TASK REQUIREMENTS - Go through the records line by line from the top and repeat each one exactly, ending with the line that contains "(R46, R236). -/".
─── DATA TO USE
-- ==== Sys2Proof/WellFormed.lean ====
section
/-!
DEFINITION. Which instructions are well formed: the decode checks of R59 that do not depend on the
troupe's allocation, in R59's order. A form's register fields are described by what they name
(R44 to R48), and the rest of a form by one test.
-/
namespace Sys2Proof

/-- What a register field of an instruction names (R44, R45, R46, R134). -/
inductive Use where
  /-- Nothing: the field is zero (R47). -/
  | unused
  /-- A source: a vector register or a read port. -/
  | src
  /-- A source that must be a vector register. -/
  | srcReg
  /-- An aligned group of `n` source registers (R46, R236). -/
  | srcGroup (n : Nat)
  /-- A destination: a vector register or a write port. -/
  | dst
  /-- A destination (or store data) that must be a vector register. -/
  | dstReg
  /-- An aligned group of `n` destination registers. -/
  | dstGroup (n : Nat)
  /-- A name in the low `n` values only: predicates 16, uniform registers 64, index registers and
  uniform predicates 8. -/
  | low (n : Nat)
  /-- An indexed operand (R45). -/
  | indexed
  /-- A stream port, named without popping or pushing (R272). -/
  | port
  deriving DecidableEq, Repr

/-- One register field as decoded: its value, what it names, its last-read bit and permutation. -/
structure Fld where
  v : Nat
  use : Use
  lr : Bool := false
  perm : Nat := 0
  deriving DecidableEq, Repr

/-- The fields D, A, B, C of an instruction in R59's order, and whether its other fields are legal. -/
structure Shape where
  ok : Bool
  flds : List Fld
  deriving DecidableEq, Repr

/-- The field names a stream port q0 to q7 (R44). -/
def isPort (v : Nat) : Bool := 2040 ≤ v

/-- A permutation field within the limits of R53. -/
def permOk (p : Nat) : Bool :=
  match p % 8 with
  | 0 => p / 8 == 0
  | 4 => p / 8 ≤ 6
  | 1 | 2 | 3 | 5 => true
  | _ => false

/-- Last-read bits and permutations stand only on fields that name vector registers (R48, R55). -/
def Fld.plain (f : Fld) : Bool := !f.lr && f.perm == 0

/-- The field raises no ILLEGAL (R44, R46, R47, R48, R53, R55). -/
def Fld.legal (f : Fld) : Bool :=
  permOk f.perm &&
  match f.use with
  | .unused => f.v == 0 && f.plain
  | .src => !isPort f.v || f.plain
  | .srcReg => !isPort f.v
  | .srcGroup n => f.v + n ≤ 2040
  | .dst => f.plain
  | .dstReg => !isPort f.v && f.plain
  | .dstGroup n => f.v + n ≤ 2040 && f.plain
  | .low n => f.v < n && f.plain
  | .indexed => f.plain
  | .port => isPort f.v && f.plain

/-- The first register of a group, when the field breaks the group's alignment (R46, R254). -/
def Fld.misaligned (f : Fld) : Option Nat :=
  match f.use with
  | .srcGroup n => if f.v % n == 0 then none else some f.v
  | .dstGroup n => if f.v % n == 0 then none else some f.v
  | _ => none

/-- Number of vector registers the field names, for REGBOUND (R59). -/
def Fld.regs (f : Fld) : Nat :=
  match f.use with
  | .src => if isPort f.v then 0 else 1
  | .srcReg => 1
  | .srcGroup n => n
  | .dst => if isPort f.v then 0 else 1
  | .dstReg => 1
  | .dstGroup n => n
  | _ => 0

/-- The decode faults of R59, less REGBOUND, which depends on the troupe's allocation. -/
inductive DecodeFault where
  | illegal
  | boundary
  | pairAlign (reg : Nat)
  deriving DecidableEq, Repr

/-- R59's checks on the fields: every ILLEGAL before PAIRALIGN, fields in the order D, A, B, C. -/
def Shape.check (s : Shape) : Option DecodeFault :=
  if !s.ok || !(s.flds.all Fld.legal) then some .illegal
  else (s.flds.findSome? Fld.misaligned).map .pairAlign

/-- Lengths at which a major has a format of the V, W, P family (R57). -/
def lenAllowed (op : Nat) (l : Len) : Bool :=
  if op == 0x14 || op == 0x24 || op == 0x63 then l != .l64
  else if op == 0x03 || op == 0x05 || (0x50 ≤ op && op ≤ 0x5E) || (0xA1 ≤ op && op ≤ 0xA4) || op == 0xD8
  then l == .l64
  else true

/-- The fields a length lacks are zero (R35, R37, R39). -/
def RForm.fits (f : RForm) : Bool :=
  match f.len with
  | .l64 => f.c == 0 && !f.lc && f.pa == 0 && f.pb == 0 && f.pc == 0
  | .l96 => f.pa == 0 && f.pb == 0 && f.pc == 0
  | .l128 => true

/-- MOD holds only what the major defines: X, SAT, RND (R49, R50). -/
def modOk (m : BitVec 6) (x sat rnd : Bool) : Bool :=
  let v := m.toNat
  v < 32 && (x || v / 16 == 0) && (sat || v / 8 % 2 == 0) && (if rnd then v % 8 < 6 else v % 8 == 0)

/-- MOD.X is set (R49). -/
def modX (m : BitVec 6) : Bool := m.getLsbD 4
/-- MOD.SAT is set (R49). -/
def modSat (m : BitVec 6) : Bool := m.getLsbD 3
/-- The rounding code of MOD (R50). -/
def modRnd (m : BitVec 6) : Nat := m.toNat % 8

/-- A system register of R106 or R170: exists, and may be written as far as decode is concerned
(R172: %dbg and %inject raise ACCESS at execution). -/
def sysKnown (n : Nat) : Bool :=
  n ≤ 0x010 || n == 0x020 || n == 0x021 || n == 0x022 || n == 0x030 || n == 0x031 ||
    (0x100 ≤ n && n ≤ 0x17F)

/-- MOVC's decode check 1 of R172 passes. -/
def sysWritable (n : Nat) : Bool := 0x020 ≤ n && sysKnown n

/-- CVT's assigned SUB values (R233). -/
def cvtSubOk (sub : Nat) : Bool :=
  let s := sub % 8
  let d := sub / 8 % 4
  let h := sub / 32
  match d with
  | 0 => match s with
    | 0 => false
    | 1 | 2 | 5 => h ≤ 1
    | 3 | 4 => h == 0
    | _ => true
  | 3 => false
  | _ =>
    if s == 0 || s == 3 || s == 4 || s == 6 || s == 7 then h ≤ 1
    else s != d && h == 0

/-- CVTI's assigned SUB values (R234). -/
def cvtiSubOk (sub : Nat) : Bool :=
  let f := sub % 4
  let t := sub / 4 % 8
  let h := sub / 32
  f != 3 && t ≤ 4 &&
    (if f == 0 then
      match t with
      | 0 | 1 => h == 0
      | 2 => h ≤ 1
      | _ => true
    else
      match t with
      | 2 => h == 0
      | _ => h ≤ 1)

/-- A tag code that MOVK's 32-bit forms and MOVI accept (R159, R162). -/
def moveTagOk (t : Nat) : Bool := (1 ≤ t && t ≤ 8) || t == 15

/-- Signed element types of R136 (I32, I16x2, I8x4). -/
def signedType (t : Nat) : Bool := t == 0 || t == 2 || t == 3

/-- What the register fields of the V, W, P majors name, and their SUB and MOD tests
(R138, R148, R167, R175, R214, R215, R272, R406). -/
def RForm.shape (op : Nat) (f : RForm) : Shape :=
  let sub := f.sub.toNat
  let mk (d a b c : Use) (ok x sat rnd : Bool) : Shape :=
    { ok := ok && lenAllowed op f.len && f.fits && modOk f.mod x sat rnd
      flds := [⟨f.d.toNat, d, false, 0⟩, ⟨f.a.toNat, a, f.la, f.pa.toNat⟩,
        ⟨f.b.toNat, b, f.lb, f.pb.toNat⟩, ⟨f.c.toNat, c, f.lc, f.pc.toNat⟩] }
  let un (ok sat rnd : Bool) : Shape := mk .dst .src .unused .unused ok false sat rnd
  let bi (ok sat rnd : Bool) : Shape := mk .dst .src .src .unused ok false sat rnd
  let tri (ok sat rnd : Bool) : Shape := mk .dst .src .src .src ok false sat rnd
  let fmt := sub % 4
  let fl := fmt != 3 && sub / 4 == 0
  if op == 0x03 || op == 0x05 then mk .unused (.srcGroup 2) .unused .unused (sub == 0) false false false
  else if op == 0x10 || op == 0x11 || op == 0x12 then bi (sub ≤ 4) true false
  else if op == 0x13 || op == 0x2A || op == 0x2B then bi (sub ≤ 1) false false
  else if op == 0x14 then tri (sub ≤ 4) true false
  else if op == 0x15 || op == 0x16 || op == 0x1C || op == 0x1D || op == 0x1F then bi (sub ≤ 4) false false
  else if op == 0x17 then un (signedType sub) true false
  else if 0x18 ≤ op && op ≤ 0x1B then bi (sub == 0) false false
  else if op == 0x1E then bi (signedType sub) false false
  else if 0x20 ≤ op && op ≤ 0x22 then un (sub ≤ 1) false false
  else if op == 0x23 then bi (sub ≤ 1) false false
  else if op == 0x24 then tri (sub ≤ 1) false false
  else if op == 0x25 then bi (sub % 8 == 0) false false
  else if op == 0x26 then
    mk (.low 16) .src .src .unused (sub % 8 ≤ 1 && sub / 8 % 8 ≤ 5 && sub < 64) false false false
  else if op == 0x27 || op == 0x28 then
    mk (.dstGroup 2) (.srcGroup 2) (.srcGroup 2) .unused (sub ≤ 1) false true false
  else if op == 0x29 then mk (.dstGroup 2) .src .src .unused (sub ≤ 1) false false false
  else if op == 0x2C then
    mk (.dstGroup 2) (.srcGroup 2) .src .unused (sub % 8 ≤ 1 && sub < 64) false false false
  else if op == 0x2D then bi (sub == 0) false false
  else if op == 0x2E then
    mk (if sub / 8 % 2 == 1 then .indexed else .dst) (if sub / 16 % 2 == 1 then .indexed else .src)
      .unused .unused (sub % 8 == 0 && sub < 32) false false false
  else if op == 0x2F then
    mk (if sub % 16 == 0xB then .dstGroup 2 else .dst) (.low 64) .unused .unused
      (sub < 32 && (moveTagOk (sub % 16) || sub == 0xB)) false false false
  else if 0x50 ≤ op && op ≤ 0x52 then
    mk (.low 16) (.low 16) (.low 16) .unused (sub ≤ 3) false false false
  else if op == 0x53 then mk (.low 16) (.low 16) .unused .unused (sub == 0) false false false
  else if op == 0x54 then
    mk (.low 16) (if sub == 2 then .low 64 else if sub == 3 then .low 8 else .unused) .unused .unused
      (sub ≤ 3) false false false
  else if op == 0x55 then mk (.low 64) (.low 16) .unused .unused (sub ≤ 1) false false false
  else if op == 0x56 || op == 0x57 then mk (.low 8) (.low 16) .unused .unused (sub == 0) false false false
  else if op == 0x58 then mk (.low 16) (.low 16) .unused .unused (sub ≤ 1) false false false
  else if op == 0x59 then
    mk (if sub == 2 then .dst else .low 16) (if sub == 1 then .src else .low 16) .unused .unused
      (sub ≤ 2) false false false
  else if op == 0x5E then
    if sub == 0xB || sub == 0xD then
      mk (.dstGroup 2) (.srcGroup 2) .unused .unused true false false false
    else un ((1 ≤ sub && sub ≤ 10) || sub == 15) false false
  else if 0x60 ≤ op && op ≤ 0x62 then
    if modX f.mod then
      mk (.dstGroup 2) .src .src .unused (fl && fmt != 2 && !modSat f.mod) true true true
    else bi fl true true
  else if op == 0x63 then tri fl true true
  else if op == 0x64 || op == 0x65 || op == 0x73 then bi fl false false
  else if op == 0x66 then
    mk (.low 16) .src .src .unused (fmt != 3 && sub < 64 && (fmt != 0 || sub < 32)) false false false
  else if op == 0x67 then un fl false false
  else if op == 0x68 || op == 0x6B then un fl true true
  else if 0x69 ≤ op && op ≤ 0x6F then un fl false true
  else if op == 0x70 || op == 0x72 then bi fl true true
  else if op == 0x71 then un fl false true
  else if op == 0x74 || op == 0x76 then
    mk (.dstGroup 2) (.srcGroup 2) (.srcGroup 2) .unused (sub == 0) false false false
  else if op == 0x75 || op == 0x77 then
    mk (.dstGroup 2) (.srcGroup 2) .src .unused (sub == 0) false false false
  else if op == 0x78 then mk (.dstGroup 2) (.srcGroup 2) .unused .unused (sub == 0) false false false
  else if op == 0x79 then un (sub == 0) true true
  else if op == 0x7A then
    mk (.dstGroup 2) (if sub == 1 then .srcGroup 2 else .src) .unused .unused (sub ≤ 1) false false false
  else if op == 0x7B || op == 0x7C then un (sub == 0) false false
  else if op == 0x7D then mk (.dstGroup 2) .src .src .unused (sub == 0) false false false
  else if op == 0x80 then un (cvtSubOk sub) false true
  else if op == 0x81 then
    mk (.dstGroup 2) (.srcGroup (if sub % 2 == 1 then 8 else 4)) .unused .unused
      (sub < 8 && f.pa == 0) false false false
  else if op == 0x82 then
    mk (.dstGroup (if sub % 2 == 1 then 8 else 4)) (.srcGroup 2) .unused .unused (sub ≤ 1) false false false
  else if op == 0x83 then bi (sub == 1 || sub == 2 || sub == 6) false true
  else if op == 0x84 then
    mk (.dstGroup 2) .src .unused .unused (1 ≤ sub && sub ≤ 3) false false false
  else if op == 0x85 then un (cvtiSubOk sub) false true
  else if op == 0xA1 || op == 0xA2 then mk .unused .port .unused .unused (sub == 0) false false false
  else if op == 0xA3 then mk .dst .port .unused .unused (sub ≤ 1) false false false
  else if op == 0xA4 then mk (.low 16) .port .unused .unused (sub == 0) false false false
  else if op == 0xD8 then
    mk .unused (if sub == 1 then .srcGroup 2 else .src) .unused .unused (sub ≤ 1) false false false
  else mk .unused .unused .unused .unused false false false false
──────
OUTPUT FOR THIS TASK -
-- ==== Sys2Proof/WellFormed.lean ====
section
/-!
DEFINITION. Which instructions are well formed: the decode checks of R59 that do not depend on the
troupe's allocation, in R59's order. A form's register fields are described by what they name
(R44 to R48), and the rest of a form by one test.
-/
namespace Sys2Proof

/-- What a register field of an instruction names (R44, R45, R46, R134). -/
inductive Use where
  /-- Nothing: the field is zero (R47). -/
  | unused
  /-- A source: a vector register or a read port. -/
  | src
  /-- A source that must be a vector register. -/
  | srcReg
  /-- An aligned group of `n` source registers (R46, R236). -/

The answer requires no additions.